* **TASK**: Among the lines below, keep only those from the one containing "< s.hw.now + dt) ∧" through the one containing "(∃ (dt : Nat) (s : State) (c : Chal)", and reproduce them exactly.

* **ENTRIES SUPPLIED**:

theorem test_RingCommandsComplete_met :
    (∃ (s : State) (hart : Fin 19) (addr : DWord) (p : Nat), s.hw.isOn = true ∧ hart.val < 16 ∧ s.hw.hartPart hart = some p ∧
      s.hw.partState p = 3 ∧ addr.toNat + 4 ≤ 0xE04000000 ∧ watchedAt s.hw addr.toNat = true ∧ s.hw.owns p addr.toNat 4 = true ∧
      s.hw.ecc = [] ∧ Memory.wf s.hw.mem = true) ∧
    (∃ (s : State) (r : Fin 1024), s.hw.isOn = true ∧ (s.hw.ring r).woken = true ∧ s.hw.ringState r = 1 ∧ s.hw.isCpl r = true) ∧
    (∃ (dt : Nat) (s : State) (eng : Fin 13) (r : Nat), s.hw.isOn = true ∧ (s.hw.elapse dt).pickRing eng = some r) ∧
    (∃ (s : State) (id : Nat) (f : Flight), s.hw.isOn = true ∧ s.hw.flight id = some f ∧ s.hw.mayComplete f = true) ∧
    (∃ (dt : Nat) (s : State) (r : Fin 1024) (t : Nat), s.hw.isOn = true ∧ (s.hw.ring r).unsignalled = some t ∧
      s.hw.get F.RNG_IRQ_TIME r ≠ 0 ∧ s.hw.isCpl r = true ∧ t + 1000 * s.hw.get F.RNG_IRQ_TIME r ≤ s.hw.now + dt) ∧
    (∃ (s : State) (hart : Fin 19) (r : Fin 1024), s.hw.isOn = true ∧ s.hw.mayWriteRing hart r = true ∧ s.hw.ringState r = 0 ∧
      ringCheck s.hw r = ST_OK) ∧
    (∃ (s : State) (hart : Fin 19) (r : Fin 1024), s.hw.isOn = true ∧ s.hw.mayWriteRing hart r = true ∧ s.hw.ringState r = 1 ∧
      s.hw.isCpl r = false) ∧
    (∃ (s : State) (r : Fin 1024), s.hw.isOn = true ∧ s.hw.ringState r = 2 ∧
      s.hw.rng.flights.all (fun f => f.ring != r.val) = true ∧ (s.hw.ring r).reserved = 0) ∧
    (∃ (s : State) (hart : Fin 19) (r : Fin 1024), s.hw.isOn = true ∧ s.hw.mayWriteRing hart r = true ∧ s.hw.ringState r = 0) ∧
    (∃ (s : State) (id : Nat) (f : Flight), s.hw.isOn = true ∧ OpRuns s.hw id 0 1 f ∧ bit (fld f.desc 0 1) 4 = false ∧
      bit (fld f.desc 0 1) 5 = false ∧ s.hw.ecc = [] ∧ Memory.wf s.hw.mem = true ∧
      fld f.desc 8 8 + fld f.desc 4 4 ≤ fld f.desc 16 8) ∧
    (∃ (s : State) (id : Nat) (f : Flight), s.hw.isOn = true ∧ OpRuns s.hw id 0 2 f ∧ bit (fld f.desc 0 1) 5 = false ∧
      s.hw.ecc = [] ∧ Memory.wf s.hw.mem = true) :=
  ⟨⟨ws [(0x18010, 0x40000100)] (fun h => h.setRing 0 { watched := true }), 0, 0x40000104, 1, by decide +kernel⟩,
    ⟨ws [(0x18008, 0x20), (0x1801c, 5)] (fun h => h.setRing 0 { woken := true }), 0, by decide +kernel⟩,
    ⟨0, wRings, 0, 1, by decide +kernel⟩,
    ⟨ws [] (wOp { wArm with stage := 2 }), 1, { wArm with stage := 2 }, by decide +kernel⟩,
    ⟨5000000000, ws [(0x18008, 0x20), (0x18018, 0xffffffff)] (fun h => h.setRing 0 { unsignalled := some 0 }), 0, 0,
      by decide +kernel⟩,
    ⟨ws wCplRing, 16, 0, by decide +kernel⟩,
    ⟨ws [(0x1801c, 5)], 16, 0, by decide +kernel⟩,
    ⟨ws [(0x1801c, 8)], 0, by decide +kernel⟩,
    ⟨ws [], 16, 0, by decide +kernel⟩,
    ⟨ws [] (fun h => wOp (wFl 0 wCopy) { h with mem := [(0x102, 7)] }), 1, wFl 0 wCopy, by decide +kernel⟩,
    ⟨ws [] (wOp (wFl 0 wFill)), 1, wFl 0 wFill, by decide +kernel⟩⟩

theorem test_HeaderCommandsComplete_met :
    (∃ (s : State), s.hw.isOn = true ∧ s.hw.prp.loop = true) ∧
    (∃ (dt : Nat) (s : State) (t : Nat), s.hw.isOn = true ∧ s.hw.prp.lostAt = some t ∧ s.hw.now + dt ≤ t + 50000000) ∧
    (∃ (dt : Nat) (s : State) (t : Nat), s.hw.isOn = true ∧ s.hw.prp.lostAt = some t ∧ t + 50000000 < s.hw.now + dt) ∧
    (∃ (s : State), s.hw.isOn = true ∧ s.hw.get F.PRP_HDR_STATUS_STATE = 0 ∧ challengeable s.hw = true) ∧
    (∃ (dt : Nat) (s : State) (t : Nat), s.hw.isOn = true ∧ s.hw.prp.retryAt = some t ∧ t ≤ s.hw.now + dt ∧
      s.hw.prp.loop = true ∧ 3 ≤ s.hw.get F.PRP_HDR_STATUS_STATE ∧ challengeable s.hw = true) ∧
    (∃ (s : State) (ident : BitVec 24) (sof : Nat) (c : Chal), s.hw.isOn = true ∧ s.hw.prp.chal = some c ∧
      sof / 2000000 = ident.toNat / 2 ^ (22 - c.r)) ∧
    (∃ (dt : Nat) (s : State) (c : Chal) (st : Nat) (ev : Option Nat), s.hw.isOn = true ∧ s.hw.prp.chal = some c ∧
      c.endAt + 2000000 * roundSlots c.r ≤ s.hw.now + dt ∧ roundOutcome c.r c.ans = some (st, ev)) ∧
    (∃ (s : State) (b : Fin 128) (t : CanTx), s.hw.isOn = true ∧ (s.hw.canc 1).loops.find? (fun t => t.mb == b.val) = some t) :=
  ⟨⟨ws [] (fun h => { h with prp := { h.prp with loop := true } }), by decide +kernel⟩,
    ⟨5, ws [] (fun h => { h with prp := { h.prp with lostAt := some 0 } }), 0, by decide +kernel⟩,
    ⟨50000001, ws [] (fun h => { h with prp := { h.prp with lostAt := some 0 } }), 0, by decide +kernel⟩,
    ⟨ws [(0xc1100, 0x11), (0xc1108, 0)], by decide +kernel⟩,
    ⟨0, ws [(0x23004, 3), (0xc1100, 0x11), (0xc1108, 0)] (fun h =>
      { h with prp := { h.prp with loop := true, retryAt := some 0 } }), 0, by decide +kernel⟩,
    ⟨ws [] (fun h => { h with prp := { h.prp with chal := some ⟨zeros 16, 0, 0, []⟩ } }), 0x400000, 2000001, ⟨zeros 16, 0, 0,
      []⟩, by decide +kernel⟩,
    ⟨8000000, ws [] (fun h => { h with prp := { h.prp with chal := some ⟨zeros 16, 0, 0, []⟩ } }), ⟨zeros 16, 0, 0, []⟩, 3,
      none, by decide +kernel⟩,
    ⟨ws [] (fun h => h.setCanc 1 { loops := [⟨5, ⟨1, 0, false, false, []⟩, 0, none⟩] }), 5, ⟨5, ⟨1, 0, false, false, []⟩, 0,
      none⟩, by decide +kernel⟩⟩

theorem test_CameraCommandsComplete_met :
    (∃ (s : State) (hart : Fin 19) (c : Fin 16), s.hw.isOn = true ∧ s.hw.byOwner hart (296 + c) = true ∧ s.hw.camOn c = false ∧
      camCheck s.hw c = ST_OK) ∧
    (∃ (s : State) (hart : Fin 19) (c : Fin 16), s.hw.isOn = true ∧ s.hw.byOwner hart (296 + c) = true ∧ s.hw.camOn c = true) ∧
    (∃ (s : State) (hart : Fin 19) (c : Fin 16), s.hw.isOn = true ∧ s.hw.byOwner hart (296 + c) = true ∧ s.hw.camOn c = false) ∧
    (∃ (s : State) (c : Fin 16), s.hw.isOn = true ∧ s.hw.get F.IMG_CAM_STATUS_LINK c = 1) ∧
    (∃ (s : State) (c : Fin 16), s.hw.isOn = true ∧ s.hw.get F.IMG_CAM_STATUS_LINK c = 2) ∧
    (∃ (dt : Nat) (s : State) (c : Fin 16), s.hw.isOn = true ∧ s.hw.get F.IMG_CAM_STATUS_LINK c = 3 ∧ s.hw.camOn c = true ∧
      (s.hw.cam c).linkAt + 500000000 ≤ s.hw.now + dt) ∧
    (∃ (s : State) (id : Nat) (f : Flight), s.hw.isOn = true ∧ OpRuns s.hw id 4 4 f ∧
      s.hw.get F.IMG_CAM_STATUS_LINK (iCam f.desc) = 2 ∧ s.hw.ecc = [] ∧ Memory.wf s.hw.mem = true) ∧
    (∃ (dt : Nat) (s : State) (id : Nat) (f : Flight), s.hw.isOn = true ∧ OpRuns s.hw id 4 4 f ∧
      f.since + 10000000 ≤ s.hw.now + dt) :=
  ⟨⟨ws wCam, 16, 0, by decide +kernel⟩,
    ⟨ws [(0x31000, 1)] (fun h => h.setCam 0 { posted := [7] }), 16, 0, by decide +kernel⟩,
    ⟨ws [], 16, 0, by decide +kernel⟩,
    ⟨(ws []).link 1, 0, by decide +kernel⟩,
    ⟨(ws []).link 2, 0, by decide +kernel⟩,
    ⟨500000000, (ws [(0x31000, 1)]).link 3, 0, by decide +kernel⟩,
    ⟨(ws [] (wOp (wFl 4 wCci))).link 2, 1, wFl 4 wCci, by decide +kernel⟩,
    ⟨10000000, ws [] (wOp (wFl 4 wCci)), 1, wFl 4 wCci, by decide +kernel⟩⟩

theorem test_FrameCommandsComplete_met :
    (∃ (s : State) (id : Nat) (f : Flight), s.hw.isOn = true ∧ OpRuns s.hw id 4 1 f ∧
      (s.hw.cam (iCam f.desc)).posted.contains id = false ∧ (s.hw.cam (iCam f.desc)).recs.any (fun r => r.op == id) = false ∧
      (s.hw.cam (iCam f.desc)).posted.length < 256) ∧
    (∃ (s : State) (id : Nat) (f : Flight), s.hw.isOn = true ∧ OpRuns s.hw id 4 2 f ∧
      (s.hw.pipe (camPipe s.hw (iCam f.desc))).reproc.contains id = false ∧
      (s.hw.pipe (camPipe s.hw (iCam f.desc))).busy.map (·.op) ≠ some id) ∧
    (∃ (s : State) (id : Nat) (f : Flight), s.hw.isOn = true ∧ OpRuns s.hw id 4 3 f ∧ s.hw.ecc = [] ∧
      profOk (s.hw.rd (fld f.desc 8 8) profLen) (s.hw.camW (iCam f.desc)) (s.hw.camH (iCam f.desc)) = true) ∧
    (∃ (dt : Nat) (s : State) (c : Fin 16) (vc : Fin 16) (fmt : Fin 8) (r : FrameRec), s.hw.isOn = true ∧
      s.hw.get F.IMG_CAM_STATUS_LINK c = 2 ∧ vc.val = s.hw.get F.IMG_CAM_CFG_VC c ∧ fmt.val = s.hw.get F.IMG_CAM_CFG_FMT c ∧
      newest ((s.hw.cam c).recs.filter (fun r => !r.started && decide (r.cross + 1000 * s.hw.get F.IMG_CAM_TRIG_FS_MIN c ≤
        (s.hw.elapse dt).wgl.tb))) = some r) ∧
    (∃ (s : State) (c : Fin 16) (xs : List Nat) (q : Nat) (r : FrameRec) (f : Flight), s.hw.isOn = true ∧
      (s.hw.cam c).incoming = some (some q) ∧ (s.hw.cam c).recs.find? (fun r => r.seq == q) = some r ∧
      xs.length = s.hw.camPix c ∧ s.hw.flight r.op = some f) ∧
    (∃ (s : State) (q : Nat) (r : FrameRec), s.hw.isOn = true ∧ (s.hw.cam 0).incoming = some (some q) ∧
      s.hw.get F.IMG_CAM_CFG_PIPE 0 = 0 ∧ (s.hw.cam 0).recs.find? (fun r => r.seq == q) = some r) ∧
    (∃ (s : State) (c : Fin 16) (q : Nat) (r : FrameRec), s.hw.isOn = true ∧ (s.hw.cam c).incoming = some (some q) ∧
      (s.hw.cam c).recs.find? (fun r => r.seq == q) = some r) ∧
    (∃ (s : State), s.hw.isOn = true) ∧
    (∃ (s : State) (k : Fin 2) (x : Nat × FrameRec), s.hw.isOn = true ∧ (s.hw.pipe k).busy = none ∧
      (earliest ((readyFrames s.hw k).filter (·.2.inShare))).or (earliest (readyFrames s.hw k)) = some x) ∧
    (∃ (s : State) (k : Fin 2) (b : Pass) (f : Flight), s.hw.isOn = true ∧ (s.hw.pipe k).busy = some b ∧ b.seq = none ∧
      s.hw.flight b.op = some f ∧ s.hw.ecc = []) ∧
    (∃ (s : State) (k : Fin 2) (b : Pass) (q : Nat) (f : Flight) (r : FrameRec), s.hw.isOn = true ∧
      (s.hw.pipe k).busy = some b ∧ b.seq = some q ∧ s.hw.flight b.op = some f ∧
      (s.hw.cam b.cam).recs.find? (fun r => r.seq == q) = some r) ∧
    (∃ (s : State), s.hw.isOn = true) :=
  ⟨⟨ws [] (wOp (wFl 4 [1])), 1, wFl 4 [1], by decide +kernel⟩,
    ⟨ws [] (wOp (wFl 4 [2])), 1, wFl 4 [2], by decide +kernel⟩,
    ⟨wProfS, 1, wFl 4 [3], by decide +kernel, by decide +kernel, rfl, wProfS_ok⟩,
    ⟨1000000000, (ws [] (fun h => h.setCam 0
      { recs := [⟨4, 0, 0, 0, 1, false, false, 1, false, false, false, [], 0, 0⟩] })).link 2, 0, 0, 0, ⟨4, 0, 0, 0, 1, false,
      false, 1, false, false, false, [], 0, 0⟩, by decide +kernel⟩,
    ⟨ws [(0x31004, 0x20010)] (fun h => wOp (wFl 4 [1]) (h.setCam 0
      { recs := [⟨4, 0, 0, 0, 1, false, false, 1, false, false, false, [], 0, 0⟩], incoming := some (some 4) })), 0,
      List.replicate 32 3, 4, ⟨4, 0, 0, 0, 1, false, false, 1, false, false, false, [], 0, 0⟩, wFl 4 [1], by decide +kernel⟩,
    ⟨ws [(0x31000, 0)] (fun h => h.setCam 0
      { recs := [⟨4, 0, 0, 0, 1, false, false, 1, false, false, false, [], 0, 0⟩], incoming := some (some 4) }), 4, ⟨4, 0, 0, 0,
      1, false, false, 1, false, false, false, [], 0, 0⟩, by decide +kernel⟩,
    ⟨ws [] (fun h => h.setCam 0
      { recs := [⟨4, 0, 0, 0, 1, false, false, 1, false, false, false, [], 0, 0⟩], incoming := some (some 4) }), 0, 4, ⟨4, 0, 0,
      0, 1, false, false, 1, false, false, false, [], 0, 0⟩, by decide +kernel⟩,
    ⟨ws [] (fun h => h.setCam 0 { recs := [⟨4, 0, 0, 0, 1, false, false, 1, false, false, false, [], 0, 0⟩] }),
      by decide +kernel⟩,
    ⟨ws [(0x31000, 0x81)] (fun h => h.setCam 0
      { recs := [{ (⟨4, 0, 0, 0, 1, false, false, 1, false, false, false, [], 0, 0⟩ : FrameRec) with ready := true }] }), 0, (0,
      { (⟨4, 0, 0, 0, 1, false, false, 1, false, false, false, [], 0, 0⟩ : FrameRec) with ready := true }), by decide +kernel⟩,
    ⟨ws [(0x31004, 0x20010)] (fun h => wOp (wFl 4 [2]) (h.setPipe 0 { busy := some ⟨0, none, 1, []⟩ })), 0, ⟨0, none, 1, []⟩,
      wFl 4 [2], by decide +kernel⟩,
    ⟨ws [(0x31004, 0x20010)] (fun h => wOp (wFl 4 [1]) ((h.setPipe 0 { busy := some ⟨0, some 4, 1, []⟩ }).setCam 0
      { recs := [⟨4, 0, 0, 0, 1, false, false, 1, false, false, false, [], 0, 0⟩] })), 0, ⟨0, some 4, 1, []⟩, 4, wFl 4 [1], ⟨4,
      0, 0, 0, 1, false, false, 1, false, false, false, [], 0, 0⟩, by decide +kernel⟩,
    ⟨ws [] (fun h => h.setCam 0
      { recs := [{ (⟨4, 0, 0, 0, 1, false, false, 1, false, false, false, [], 0, 0⟩ : FrameRec) with ready := true }] }),
      by decide +kernel⟩⟩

* **OUTPUT FOR THIS TASK**:
    (∃ (dt : Nat) (s : State) (t : Nat), s.hw.isOn = true ∧ s.hw.prp.lostAt = some t ∧ t + 50000000 < s.hw.now + dt) ∧
    (∃ (s : State), s.hw.isOn = true ∧ s.hw.get F.PRP_HDR_STATUS_STATE = 0 ∧ challengeable s.hw = true) ∧
    (∃ (dt : Nat) (s : State) (t : Nat), s.hw.isOn = true ∧ s.hw.prp.retryAt = some t ∧ t ≤ s.hw.now + dt ∧
      s.hw.prp.loop = true ∧ 3 ≤ s.hw.get F.PRP_HDR_STATUS_STATE ∧ challengeable s.hw = true) ∧
    (∃ (s : State) (ident : BitVec 24) (sof : Nat) (c : Chal), s.hw.isOn = true ∧ s.hw.prp.chal = some c ∧
      sof / 2000000 = ident.toNat / 2 ^ (22 - c.r)) ∧
    (∃ (dt : Nat) (s : State) (c : Chal) (st : Nat) (ev : Option Nat), s.hw.isOn = true ∧ s.hw.prp.chal = some c ∧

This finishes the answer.